Todoist is a popular note-taking tool with a simple, user-friendly layout. Even if you’re on a free plan, they release regular updates with new features, making it an appealing alternative for most note-takers.

Todoist has added a Boards view to help you visualize the large picture Kanban-style, in addition to a basic to-do list format that you can divide into projects and sub-tasks.

Todoist Karma makes accomplishing everyday activities more enjoyable and gamified. You gain points for achieving daily or weekly tasks, and the more karma you acquire, the higher your status level.

Pricing

  • Free: $0
  • Pro: $4 per month
  • Business: $6 per user per month

Bundled Notes

37 Best Note-Taking Apps Softlist.io

If UI design is important to you, go no further than Bundled Notes. It’s one of the few applications that use the Material You theme, and it works well. Bundle Notes provides a markdown editor with sophisticated formatting and Kanban-style boards to manage small personal projects in addition to notes and to-dos. Tags are used to categorize notes, tasks, and projects in the program.

Pricing

  • $1.89 per month
  • $18 per year

FAQs

What are the best Note-taking Apps?

Microsoft OneNote
Apple Notes
Google Keep
Notion
Obsidian
Joplin

Why use Note-taking Apps?

The fundamental advantage of note-taking programs is that they allow students and teachers to exchange notes.
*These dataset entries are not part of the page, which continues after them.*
-- ==== Sys2Proof/Safety.lean ====
section
/-! DEFINITION. The terms claims use: rest and a run that ended well (spec/70_reset_and_hazards.md
R314), when a call can begin, what a transaction leaves in the histories (spec/30_encoding.md R95),
the edge events of a line (R103), and the invariants of a step. -/

namespace Sys2Proof.Machine

/-! ## Runs -/

/-- `n` steps. -/
def steps : Nat → State → Host.Outcome State Fault Refusal
  | 0, s => .next s
  | n + 1, s =>
    match step s with
    | .next s' => steps n s'
    | .fault f => .fault f
    | .refused r => .refused r

/-! ## Rest -/

/-- The block is at rest (R314). -/
def AtRest (s : State) : Prop :=
  s.ses.sess_phase = .idle ∧ s.drv.drv_phase = .idle ∧ s.drv.sel = .released ∧ s.enc.seg_idx = none ∧
    s.enc.tx_mode = .hiz

/-- A run ended well: every call returned and the block is at rest (R314, D29). -/
def EndedWell (s : State) : Prop := s.host.pend = [] ∧ AtRest s

/-! ## When a call can begin -/

/-- A call is accepted: the block is not halted and no call and no transaction is in flight (R271, R147, R301). -/
def CanCall (s : State) : Prop := s.ses.sess_phase = .idle ∧ s.host.pend = [] ∧ s.drv.drv_phase = .idle

/-- A BUSDRV operation other than INIT is accepted (R147, R300, R92). -/
def BusUsable (s : State) : Prop :=
  s.drv.drv_init = true ∧ s.drv.drv_phase = .idle ∧ configOk s.cfg = true

/-- RDY as it will be at the sample after `k` others. -/
def rdyAhead (s : State) (k : Nat) : Level := s.env.rdy.ahead Config.freeRdy k

/-- The byte SDI will give during the byte transfer after `k` others. -/
def sdiAhead (s : State) (k : Nat) : Byte := s.env.sdi.ahead Config.freeSdi k

/-- The next sample of RXD and of the time passed. -/
def rxNext (s : State) : Sample := s.env.rx.ahead Config.freeRx 0

/-- The next reading of the cancellation predicate. -/
def cancelNext (s : State) : Bool := s.env.cancel.ahead Config.freeCancel 0

/-- The next `n` samples of RDY are LOW (R302: a premise of claims, never built into the step). -/
def ReadyFor (n : Nat) (s : State) : Prop := ∀ k < n, rdyAhead s k = .low

/-- A feed after `n` samples. -/
def Feed.after {α : Type} (free : Nat → α) : Nat → Feed α → Feed α
  | 0, f => f
  | n + 1, f => Feed.after free n (f.draw free).2

/-! ## Bus transactions -/

/-- What data byte `k` of a transaction leaves in `bus_log`, `v` being the byte SDI gives (R95). -/
def dataEvent (x : Txn) (k : Nat) (v : Byte) : Option BusEvent :=
  match x with
  | .strobe _ => none
  | .read _ => if k = 0 then some (.rx v) else none
  | .write _ bs => bs[k]?.map .tx

/-! ## What transactions leave in `bus_log` (R95) -/

/-- A strobe transaction. -/
def strobeLog (b : Byte) : List BusEvent := [.selOn, .rdy, .tx b, .rdy, .selOff]

/-- A read transaction. -/
def readLog (h v : Byte) : List BusEvent := [.selOn, .rdy, .tx h, .rx v, .selOff]

/-- A write or burst transaction. -/
def writeLog (h : Byte) (bs : List Byte) : List BusEvent :=
  BusEvent.selOn :: BusEvent.rdy :: BusEvent.tx h :: (bs.map BusEvent.tx ++ [BusEvent.selOff])

/-- What one byte does to the clock and data lines: for each bit from 7 down, the data is set up, the
clock goes LOW and back to HIGH (R94). -/
def byteLines (b : Byte) : List LineEvent :=
  [7, 6, 5, 4, 3, 2, 1, 0].flatMap fun k => [.sdo (levelOf (b.getLsbD k)), .sclk .low, .sclk .high]

/-- A frame as `tx_log` records it. -/
def segmentLog (gs : List Segment) : List (TriLevel × Nat) := gs.map fun g => (triOf g.1, g.2)

/-- `n` frames of a packet back to back (R102). -/
def framesOf (n : Nat) (p : Packet) : List Segment := (List.replicate n (frame p)).flatten

/-- How long a waveform lasts. -/
def duration (gs : List Segment) : Nat := (gs.map Prod.snd).sum

/-- What a bus transaction leaves alone: everything but the shifter, the lines, `bus_log`, `line_log`,
the samples it draws, and what the call returns. -/
def BusFrame (s t : State) : Prop :=
  t.cfg = s.cfg ∧ t.enc = s.enc ∧ t.dec = s.dec ∧ t.ses = s.ses ∧ t.drv.pin_mode = s.drv.pin_mode ∧
    t.drv.drv_init = s.drv.drv_init ∧ t.ghost.tx_log = s.ghost.tx_log ∧ t.ghost.rx_out = s.ghost.rx_out ∧
    t.env.now = s.env.now ∧ t.env.rx = s.env.rx ∧ t.env.cancel = s.env.cancel ∧
    t.host.calls = s.host.calls

/-- Select released, no transaction in flight, nothing left to do (R147). -/
def BusReleased (t : State) : Prop := t.drv.sel = .released ∧ t.drv.drv_phase = .idle ∧ t.host.pend = []

/-- Waiting for ready with select asserted: the transaction is stuck until RDY goes LOW (R132). -/
def StuckIn (p : DrvPhase) (t : State) : Prop :=
  t.drv.sel = .asserted ∧ t.drv.drv_phase = p ∧ t.host.pend ≠ [] ∧ t.host.ret = .none

/-! ## Operations of the table, grouped -/

/-- The register an instruction names. -/
def regOf : Instr → Option Reg
  | .read r | .write r _ | .wburst r _ | .fmtHRead r | .fmtHWrite r => some r
  | _ => none

/-- The strobe an instruction names. -/
def strobeOf : Instr → Option Strobe
  | .exec st | .fmtS st => some st
  | _ => none

/-- The instructions that use the bus at once and are neither INIT nor STARTUP. -/
def usesBus : Instr → Bool
  | .exec _ | .read _ | .write _ _ | .wburst _ _ | .pfreq _ => true
  | .fmtS _ | .fmtHRead _ | .fmtHWrite _ | .fmtD _ | .fmtFreq _ => true
  | _ => false

/-- The rows that put a bus byte on the wires alone (log entry 1). -/
def isBareByte : Instr → Bool
  | .fmtS _ | .fmtHRead _ | .fmtHWrite _ | .fmtD _ => true
  | _ => false

/-- The byte of a bus byte row (R91 to R93). -/
def bareByteOf (c : Config) : Instr → Option Byte
  | .fmtS st => strobeByte c st
  | .fmtHRead r => readHeader c r
  | .fmtHWrite r => writeHeader c r
  | .fmtD b => some b
  | _ => none

/-- The segments an instruction of one symbol or of a packet's cells drives (R98, R100; log entry 1). -/
def symbolOf : Instr → Option (List Segment)
  | .symHeader => some [(.low, 8796)]
  | .symStart => some [(.high, 4758), (.low, 1466)]
  | .symBit1 => some [(.high, 733), (.low, 366)]
  | .symBit0 => some [(.high, 366), (.low, 733)]
  | _ => none

/-- The accepted spans of a decoder window, least and greatest (R104). -/
def windowOf : Instr → Option (Nat × Nat × Nat)
  | .winStartH el => some (4159, 5357, el)
  | .winStartL el => some (1107, 1825, el)
  | .winLong el => some (614, 852, el)
  | .winShort el => some (247, 485, el)
  | _ => none

/-! ## STARTUP -/

/-- A STARTUP_OPS entry whose names are members and whose frequency is in range, which is what R62 and
R145 ask of it. -/
def startupOpOk (c : Config) : StartupOp → Bool
  | .strobe st => (strobeByte c st).isSome
  | .write r _ => (regAddr c r).isSome
  | .wburst r _ => (regAddr c r).isSome
  | .pfreq m => (freqWord m).isOk
  | .carrier => true
  | .powerTable => true

/-- Ready waits of a STARTUP_OPS entry. -/
def startupOpWaits : StartupOp → Nat
  | .strobe _ => 2
  | .write _ _ => 1
  | .wburst _ _ => 1
  | .pfreq _ => 3
  | .carrier => 3
  | .powerTable => 1

/-- What a STARTUP_OPS entry leaves in `bus_log`; of `PFREQ 433.92` the bytes R241 gives. -/
def startupOpLog (c : Config) : StartupOp → List BusEvent
  | .strobe st => strobeLog ((strobeByte c st).getD 0)
  | .write r b => writeLog ((writeHeader c r).getD 0) [b]
  | .wburst r bs => writeLog ((writeHeader c r).getD 0) bs
  | .pfreq m =>
    match freqWord m with
    | .ok w =>
      writeLog (c.addr_freq_hi ||| c.flag_write_burst) [freqHigh w] ++
        writeLog (c.addr_freq_mid ||| c.flag_write_burst) [freqMiddle w] ++
        writeLog (c.addr_freq_lo ||| c.flag_write_burst) [freqLow w]
    | .error _ => []
  | .carrier =>
    writeLog (c.addr_freq_hi ||| c.flag_write_burst) [0x10] ++
      writeLog (c.addr_freq_mid ||| c.flag_write_burst) [0xB0] ++
      writeLog (c.addr_freq_lo ||| c.flag_write_burst) [0x71]
  | .powerTable => writeLog (c.addr_pa_table ||| c.flag_write_burst) c.pa_table

/-- The mode the last mode strobe of STARTUP_OPS leaves, or the one before it (R30). -/
def startupMode (m : RadioMode) (ops : List StartupOp) : RadioMode :=
  ops.foldl (fun m op => match op with
    | .strobe st => (modeOf st).getD m
    | _ => m) m

/-! ## Edge events -/

/-- An edge event (R103). -/
structure EdgeEvent where
  lvl : Level
  ts : Nat
  el : Nat
deriving DecidableEq, Repr

/-- The events of a line that carries the segments from time `now` on, sampled without delay, when the
last level was `l` and the last event was at `prev` (R103): segments of one level make one span. -/
def lineEdges (l : Level) (prev now : Nat) : List Segment → List EdgeEvent
  | [] => []
  | g :: gs =>
    if g.1 = l then lineEdges l prev (now + g.2) gs
    else ⟨g.1, now, now - prev⟩ :: lineEdges g.1 now (now + g.2) gs

/-- EDGE for each event of a list in turn. -/
def takeAll : List EdgeEvent → State → Host.Outcome State Fault Refusal
  | [], s => .next s
  | e :: es, s =>
    match exec (.edge e.lvl e.ts e.el) s with
    | .next s' => takeAll es s'
    | o => o

/-! ## Invariants -/

/-- The places of a transaction (R23): WAIT2 is a strobe's only, and DATA(k) is there for each data byte. -/
def Txn.hasPlace (x : Txn) : DrvPhase → Bool
  | .idle | .wait1 | .hdr => true
  | .data k => k < x.dataBytes
  | .wait2 =>
    match x with
    | .strobe _ => true
    | _ => false

/-- BUSDRV is at a place of the transaction that is next in the call in flight, or at IDLE. -/
def inPlace (p : DrvPhase) : List Act → Bool
  | .bus x :: _ => x.hasPlace p
  | _ => p = .idle

/-- What is left of a call ends in a return to the host (R243). -/
def endsInReturn : List Act → Bool
  | [] => true
  | [a] => a = .finish || a = .answer
  | _ :: b :: k => endsInReturn (b :: k)

/-- A call in flight has its return to the host before it (R243). -/
def CallReturns (s : State) : Prop := endsInReturn s.host.pend = true

/-- One transaction at a time: BUSDRV is in the one the call in flight has come to, if in any, and select is
asserted exactly while it is in one (R69, R147, R301). -/
def OneTransaction (s : State) : Prop :=
  inPlace s.drv.drv_phase s.host.pend = true ∧ (s.drv.sel = .asserted ↔ s.drv.drv_phase ≠ .idle)

/-- Whether select is asserted after an element of `bus_log`, where the element may stand: every byte
and every completed wait lies between SEL(1) and SEL(0) (R69, R95). -/
def bracketStep : Bool → BusEvent → Option Bool
  | false, .selOn => some true
  | true, .selOff => some false
  | true, .rdy => some true
  | true, .tx _ => some true
  | true, .rx _ => some true
  | false, .resetPulse => some false
  | _, _ => none

/-- Whether select is asserted after a history, if the history is bracketed. -/
def bracketed : Bool → List BusEvent → Option Bool
  | b, [] => some b
  | b, e :: es =>
    match bracketStep b e with
    | some b' => bracketed b' es
    | none => none

/-- `bus_log` is bracketed and agrees with the select line. -/
def BusLogBracketed (s : State) : Prop :=
  OneTransaction s ∧ bracketed false s.ghost.bus_log = some (decide (s.drv.sel = .asserted))

/-- Before bit i is read the accumulator holds i bits, after it i + 1 (R13, R200, R203). -/
def AccumulatorBounded (d : Ookdec) : Prop :=
  match d.dstate with
  | .bitH i => d.acc.toNat < 2 ^ i.val
  | .bitL i => d.acc.toNat < 2 ^ (i.val + 1)
  | _ => True

/-- After INIT the lines are the bus controller's, the clock idles HIGH, and the configuration is one
with a meaning (R22, R94, R130, R92). -/
def LinesIdle (s : State) : Prop :=
  s.drv.drv_init = true → s.drv.pin_mode = .busctl ∧ s.drv.sclk = .high ∧ configOk s.cfg = true

/-- No frame is half driven between steps, and a burst counts at most five frames (R23, R25, R179). -/
def EncoderAtRest (e : Ookenc) : Prop := e.seg_idx = none ∧ e.rep_cnt ≤ REPEAT

/-- The edge detector's last time is not in the future (R193, R272). -/
def TimeOrdered (s : State) : Prop := s.dec.prev_ts ≤ s.env.now

end Sys2Proof.Machine
end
These notes can be used as an instructional tool to expound on in-class lectures, provide discussion topics, and more.

What is a Note-taking App?

Note-taking apps allow users to type, scribble, and draw on their devices in the same way as they would on paper. Several programs have their distinct features, storage, organizing, and sharing capabilities, and it is up to the user to determine which note-taking application is most suited to their needs.